Transcription factors IIS and IIF enhance transcription efficiency by differentially modifying RNA polymerase pausing dynamics

Abstract

Transcription factors IIS (TFIIS) and IIF (TFIIF) are known to stimulate transcription elongation. Here, we use a single-molecule transcription elongation assay to study the effects of both factors.
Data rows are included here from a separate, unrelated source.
-- ==== Sys2Proof/Laws/Apart.lean ====
section
/-! SUPPORT. What the activity of the functions' queues, and events to them, leave as it is. -/

namespace Sys2Proof.Machine

theorem State.apart_of_kept {s t : State} (h : s.kept = t.kept) : s.apart = t.apart := by
  have hr := State.rest_of_kept h
  have ht : (fun k => (s.tenant k).map Tenant.cfg) = fun k => (t.tenant k).map Tenant.cfg :=
    funext fun k => State.tenantCfg_of_kept h k
  unfold State.apart
  rw [hr, ht]

theorem State.mapart_of_apart {s t : State} (h : s.apart = t.apart) : s.mapart = t.mapart := by
  have hm : s.mbx = t.mbx := by have k := congrArg (fun u : State × (Nat → Option Tenant) => u.1.mbx) h; exact k
  unfold State.mapart
  rw [h, hm]

theorem State.mapart_of_mkept {s t : State} (h : s.mkept = t.mkept) : s.mapart = t.mapart := by
  have h1 := congrArg (fun u : State × (FnId → Fn) × (Nat → Option Tenant) =>
    (({ u.1 with host.fetchTagsA := 0, host.fetchTagsB := 0 } : State), u.2.2)) h
  exact h1

theorem State.mbx_of_apart {s t : State} (h : s.apart = t.apart) : s.mbx = t.mbx := by
  have k := congrArg (fun u : State × (Nat → Option Tenant) => u.1.mbx) h; exact k

theorem State.supply_of_apart {s t : State} (h : s.apart = t.apart) : s.supply = t.supply := by
  have k := congrArg (fun u : State × (Nat → Option Tenant) => u.1.supply) h; exact k

theorem State.armed_of_apart {s t : State} (h : s.apart = t.apart) : s.dbg.armed = t.dbg.armed := by
  have k := congrArg (fun u : State × (Nat → Option Tenant) => u.1.dbg.armed) h; exact k

theorem foldl_apart {α : Type} (g : State → α → State) (h : ∀ s a, (g s a).apart = s.apart) (l : List α) (s : State) :
    (l.foldl g s).apart = s.apart := by
  induction l generalizing s with
  | nil => rfl
  | cons a r ih => rw [List.foldl_cons, ih, h]

@[simp] theorem State.apart_setFn (s : State) (f : FnId) (x : Fn) : (s.setFn f x).apart = s.apart := rfl
@[simp] theorem State.apart_updFn (s : State) (f : FnId) (g : Fn → Fn) : (s.updFn f g).apart = s.apart := rfl
@[simp] theorem State.apart_emit (s : State) (o : Out) : (s.emit o).apart = s.apart := State.apart_of_kept (State.kept_emit s o)
@[simp] theorem State.apart_complete (s : State) (f : FnId) (c : Cpl) : (s.complete f c).apart = s.apart :=
  State.apart_of_kept (State.kept_complete s f c)
@[simp] theorem State.apart_postCqe (s : State) (f : FnId) (q : Nat) (e : Cqe) : (s.postCqe f q e).apart = s.apart :=
  State.apart_of_kept (State.kept_postCqe s f q e)
@[simp] theorem State.apart_errorLog (s : State) (f : FnId) (a b c : Nat) (d : BitVec 32) (e : Nat) :
    (s.errorLog f a b c d e).apart = s.apart := State.apart_of_kept (State.kept_errorLog s f a b c d e)
@[simp] theorem State.apart_settleDeletes (s : State) (f : FnId) : (s.settleDeletes f).apart = s.apart :=
  State.apart_of_kept (State.kept_settleDeletes s f)
@[simp] theorem State.apart_issueMsix (s : State) (f : FnId) (v : Nat) : (s.issueMsix f v).apart = s.apart :=
  State.apart_of_kept (State.kept_issueMsix s f v)
@[simp] theorem State.apart_dueMsix (s : State) (f : FnId) (v : Nat) : (s.dueMsix f v).apart = s.apart :=
  State.apart_of_kept (State.kept_dueMsix s f v)
@[simp] theorem State.apart_setTags (s : State) (p : Port) (n : Nat) : (s.setTags p n).apart = s.apart := by cases p <;> rfl

theorem State.apart_meters (s : State) (k i n : Nat) :
    (s.updTenant k (fun t => { t with meters := bumpAt t.meters i n })).apart = s.apart :=
  State.apart_of_kept (State.kept_updTenant s k _ (fun _ => rfl))

@[simp] theorem State.apart_completeFetched (s : State) (f : FnId) (q : Nat) (c : NvmeCmd) (st : Nat) :
    (s.completeFetched f q c st).apart = s.apart := by
  unfold State.completeFetched
  dsimp only
  rw [State.apart_settleDeletes]
  split
  · simp
  · split
    · simp
    · rw [State.apart_meters]; simp

@[simp] theorem State.apart_asyncEvent (s : State) (f : FnId) (a b c : Nat) : (s.asyncEvent f a b c).apart = s.apart := by
  unfold State.asyncEvent
  dsimp only
  split
  · rfl
  · split
    · rfl
    · rw [State.apart_complete]; rfl

@[simp] theorem State.apart_vendorEvent (s : State) (f : FnId) (a b c d : Nat) : (s.vendorEvent f a b c d).apart = s.apart := by
  unfold State.vendorEvent
  dsimp only
  split
  · split
    · rfl
    · rw [State.apart_asyncEvent]; rfl
  · rfl

@[simp] theorem State.apart_vendorEventAll (s : State) (a b c d : Nat) : (s.vendorEventAll a b c d).apart = s.apart := by
  unfold State.vendorEventAll
  exact foldl_apart _ (fun s p => State.apart_vendorEvent s _ _ _ _ _) _ _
We find that these transcription factors enhance overall transcription elongation by reducing the lifetime of transcriptional pauses and that TFIIF also decreases the probability of pause entry. Furthermore, we observe that both factors enhance the processivity of RNA polymerase II through the nucleosomal barrier. The effects of TFIIS and TFIIF are quantitatively described using the linear Brownian ratchet kinetic model for transcription elongation and the backtracking model for transcriptional pauses, modified to account for the effects of the transcription factors. Our findings help elucidate the molecular mechanisms by which transcription factors modulate gene expression.
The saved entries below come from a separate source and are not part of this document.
/-! setReqOp. -/

@[simp] theorem State.board_setReqOp (s : State) (m : BMsg) (o : Nat) : (s.setReqOp m o).board = s.board := rfl
@[simp] theorem State.geo_setReqOp (s : State) (m : BMsg) (o : Nat) : (s.setReqOp m o).geo = s.geo := rfl
@[simp] theorem State.mbx_setReqOp (s : State) (m : BMsg) (o : Nat) : (s.setReqOp m o).mbx = s.mbx := rfl
@[simp] theorem State.bolts_setReqOp (s : State) (m : BMsg) (o : Nat) : (s.setReqOp m o).bolts = s.bolts := rfl
@[simp] theorem State.dies_setReqOp (s : State) (m : BMsg) (o : Nat) : (s.setReqOp m o).dies = s.dies := rfl
@[simp] theorem State.wr_setReqOp (s : State) (m : BMsg) (o : Nat) : (s.setReqOp m o).wr = s.wr := rfl
@[simp] theorem State.rd_setReqOp (s : State) (m : BMsg) (o : Nat) : (s.setReqOp m o).rd = s.rd := rfl
@[simp] theorem State.recl_setReqOp (s : State) (m : BMsg) (o : Nat) : (s.setReqOp m o).recl = s.recl := rfl
@[simp] theorem State.gauge_setReqOp (s : State) (m : BMsg) (o : Nat) : (s.setReqOp m o).gauge = s.gauge := rfl
@[simp] theorem State.chan_setReqOp (s : State) (m : BMsg) (o : Nat) : (s.setReqOp m o).chan = s.chan := rfl
@[simp] theorem State.host_setReqOp (s : State) (m : BMsg) (o : Nat) : (s.setReqOp m o).host = s.host := rfl
@[simp] theorem State.mem_setReqOp (s : State) (m : BMsg) (o : Nat) : (s.setReqOp m o).mem = s.mem := rfl
@[simp] theorem State.hem_setReqOp (s : State) (m : BMsg) (o : Nat) : (s.setReqOp m o).hem = s.hem := rfl
@[simp] theorem State.supply_setReqOp (s : State) (m : BMsg) (o : Nat) : (s.setReqOp m o).supply = s.supply := rfl
@[simp] theorem State.san_setReqOp (s : State) (m : BMsg) (o : Nat) : (s.setReqOp m o).san = s.san := rfl
@[simp] theorem State.pow_setReqOp (s : State) (m : BMsg) (o : Nat) : (s.setReqOp m o).pow = s.pow := rfl
@[simp] theorem State.clk_setReqOp (s : State) (m : BMsg) (o : Nat) : (s.setReqOp m o).clk = s.clk := rfl
@[simp] theorem State.therm_setReqOp (s : State) (m : BMsg) (o : Nat) : (s.setReqOp m o).therm = s.therm := rfl
@[simp] theorem State.pb_setReqOp (s : State) (m : BMsg) (o : Nat) : (s.setReqOp m o).pb = s.pb := rfl
@[simp] theorem State.yard_setReqOp (s : State) (m : BMsg) (o : Nat) : (s.setReqOp m o).yard = s.yard := rfl
@[simp] theorem State.selv_setReqOp (s : State) (m : BMsg) (o : Nat) : (s.setReqOp m o).selv = s.selv := rfl
@[simp] theorem State.dbg_setReqOp (s : State) (m : BMsg) (o : Nat) : (s.setReqOp m o).dbg = s.dbg := rfl
@[simp] theorem State.port_setReqOp (s : State) (m : BMsg) (o : Nat) : (s.setReqOp m o).port = s.port := rfl
@[simp] theorem State.aon_setReqOp (s : State) (m : BMsg) (o : Nat) : (s.setReqOp m o).aon = s.aon := rfl
@[simp] theorem State.out_setReqOp (s : State) (m : BMsg) (o : Nat) : (s.setReqOp m o).out = s.out := rfl
@[simp] theorem State.fresh_setReqOp (s : State) (m : BMsg) (o : Nat) : (s.setReqOp m o).fresh = s.fresh := rfl
@[simp] theorem State.pending_setReqOp (s : State) (m : BMsg) (o : Nat) : (s.setReqOp m o).pending = s.pending := rfl

/-! updWrite. -/

@[simp] theorem State.board_updWrite (s : State) (i : Nat) (f : Wr → Wr) : (s.updWrite i f).board = s.board := rfl
@[simp] theorem State.geo_updWrite (s : State) (i : Nat) (f : Wr → Wr) : (s.updWrite i f).geo = s.geo := rfl
@[simp] theorem State.mbx_updWrite (s : State) (i : Nat) (f : Wr → Wr) : (s.updWrite i f).mbx = s.mbx := rfl
@[simp] theorem State.bolts_updWrite (s : State) (i : Nat) (f : Wr → Wr) : (s.updWrite i f).bolts = s.bolts := rfl
@[simp] theorem State.dies_updWrite (s : State) (i : Nat) (f : Wr → Wr) : (s.updWrite i f).dies = s.dies := rfl
@[simp] theorem State.rd_updWrite (s : State) (i : Nat) (f : Wr → Wr) : (s.updWrite i f).rd = s.rd := rfl
@[simp] theorem State.recl_updWrite (s : State) (i : Nat) (f : Wr → Wr) : (s.updWrite i f).recl = s.recl := rfl
@[simp] theorem State.eng_updWrite (s : State) (i : Nat) (f : Wr → Wr) : (s.updWrite i f).eng = s.eng := rfl
@[simp] theorem State.gauge_updWrite (s : State) (i : Nat) (f : Wr → Wr) : (s.updWrite i f).gauge = s.gauge := rfl
@[simp] theorem State.chan_updWrite (s : State) (i : Nat) (f : Wr → Wr) : (s.updWrite i f).chan = s.chan := rfl
@[simp] theorem State.host_updWrite (s : State) (i : Nat) (f : Wr → Wr) : (s.updWrite i f).host = s.host := rfl
@[simp] theorem State.mem_updWrite (s : State) (i : Nat) (f : Wr → Wr) : (s.updWrite i f).mem = s.mem := rfl
@[simp] theorem State.hem_updWrite (s : State) (i : Nat) (f : Wr → Wr) : (s.updWrite i f).hem = s.hem := rfl
@[simp] theorem State.supply_updWrite (s : State) (i : Nat) (f : Wr → Wr) : (s.updWrite i f).supply = s.supply := rfl
@[simp] theorem State.san_updWrite (s : State) (i : Nat) (f : Wr → Wr) : (s.updWrite i f).san = s.san := rfl
@[simp] theorem State.pow_updWrite (s : State) (i : Nat) (f : Wr → Wr) : (s.updWrite i f).pow = s.pow := rfl
@[simp] theorem State.clk_updWrite (s : State) (i : Nat) (f : Wr → Wr) : (s.updWrite i f).clk = s.clk := rfl
@[simp] theorem State.therm_updWrite (s : State) (i : Nat) (f : Wr → Wr) : (s.updWrite i f).therm = s.therm := rfl
@[simp] theorem State.pb_updWrite (s : State) (i : Nat) (f : Wr → Wr) : (s.updWrite i f).pb = s.pb := rfl
@[simp] theorem State.yard_updWrite (s : State) (i : Nat) (f : Wr → Wr) : (s.updWrite i f).yard = s.yard := rfl
@[simp] theorem State.selv_updWrite (s : State) (i : Nat) (f : Wr → Wr) : (s.updWrite i f).selv = s.selv := rfl
@[simp] theorem State.dbg_updWrite (s : State) (i : Nat) (f : Wr → Wr) : (s.updWrite i f).dbg = s.dbg := rfl
@[simp] theorem State.port_updWrite (s : State) (i : Nat) (f : Wr → Wr) : (s.updWrite i f).port = s.port := rfl
@[simp] theorem State.aon_updWrite (s : State) (i : Nat) (f : Wr → Wr) : (s.updWrite i f).aon = s.aon := rfl
@[simp] theorem State.out_updWrite (s : State) (i : Nat) (f : Wr → Wr) : (s.updWrite i f).out = s.out := rfl
@[simp] theorem State.fresh_updWrite (s : State) (i : Nat) (f : Wr → Wr) : (s.updWrite i f).fresh = s.fresh := rfl
@[simp] theorem State.pending_updWrite (s : State) (i : Nat) (f : Wr → Wr) : (s.updWrite i f).pending = s.pending := rfl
Keywords: Pol II; enzyme kinetics; optical tweezers; yeast.

Fig. 1.

Single-molecule transcription elongation in the presence of transcription factors TFIIS and TFIIF. (A) Experimental geometry for the single-molecule transcription assay in opposing force configuration. (B) Example traces of Pol II transcription in the absence of factors (black), with TFIIS (blue), with TFIIF (red), and with TFIIF/TFIIS (green). (C) An enlarged typical example trace of Pol II transcription with TFIIS (Left) and TFIIF (Right) at high opposing force (∼10 pN). (D) Pause-free velocity against applied forces. Error bars represent SEMs. Note that we excluded the apparent pause density of Pol II in the 7-pN to 10-pN range in the plot because the mean stall force of Pol II is about 7 pN. (E) Mean pause densities of Pol II in the absence and presence of transcription factors within the force range studied. Vertical lines represent SEMs. (F) The cumulative pause duration distributions of Pol II (black line) and Pol II with TFIIS (blue line) in the 4-pN to 7-pN opposing force range. Dashed lines represent fits from the models (Fig. 3). (G) The cumulative pause duration distributions of Pol II (black line), Pol II with TFIIF (red line), and Pol II with TFIIF/TFIIS (green line) in the 4-pN to 7-pN opposing force range.

Fig. 2.

Transcription factors TFIIF and TFIIS enhance Pol II elongation through the nucleosome. (A) Example traces of Pol II transcription on nucleosomal DNA in the absence of factors (black), with TFIIF (red), with TFIIS (blue), and with TFIIF/TFIIS (green). Some molecules stop in the nucleosome region (right side). (B) Mean dwell times against distance from the nucleosomal dyad. Error bars represent SEMs. (C) Histograms of transcription arrest sites in the presence of different factors. Numbers are the percentage of Pol II molecules that passed through the nucleosome. The extended NPS region (−115 nt to +85 nt) is highlighted in yellow. All nucleosomal transcription experiments were done under an assisting load (Methods).

Fig. 3.

Kinetic model of transcription elongation by Pol II in the presence of TFIIS. Transcription elongation by Pol II is composed of the on-pathway elongation (green) and the off-pathway pausing (purple). Forward translocation (k₁) competes with entry into backtracked pauses (k_b1). In the absence of TFIIS, pause recovery requires forward diffusion of the enzyme (k_f) to a pretranslocated state such as TEC_n,0. TFIIS introduces a new pause recovery mechanism (k_r, red arrows) that takes a backtracked Pol II in the state TEC_i,−j to the on-pathway posttranslocated state TEC_i−j−1,1. Cartoon configurations of Pol II TECs in the pre- and posttranslocated and 1-bp backtracked states show that TFIIS-stimulated transcript cleavage rescues the 1-bp backtracked Pol II complex (TEC_n,−1), transferring it to the elongation-competent posttranslocated state TEC_n−2,1. The purple arrow represents the active site of the enzyme. The RNA transcript and template DNA are shown in red and blue, respectively. N represents NTP.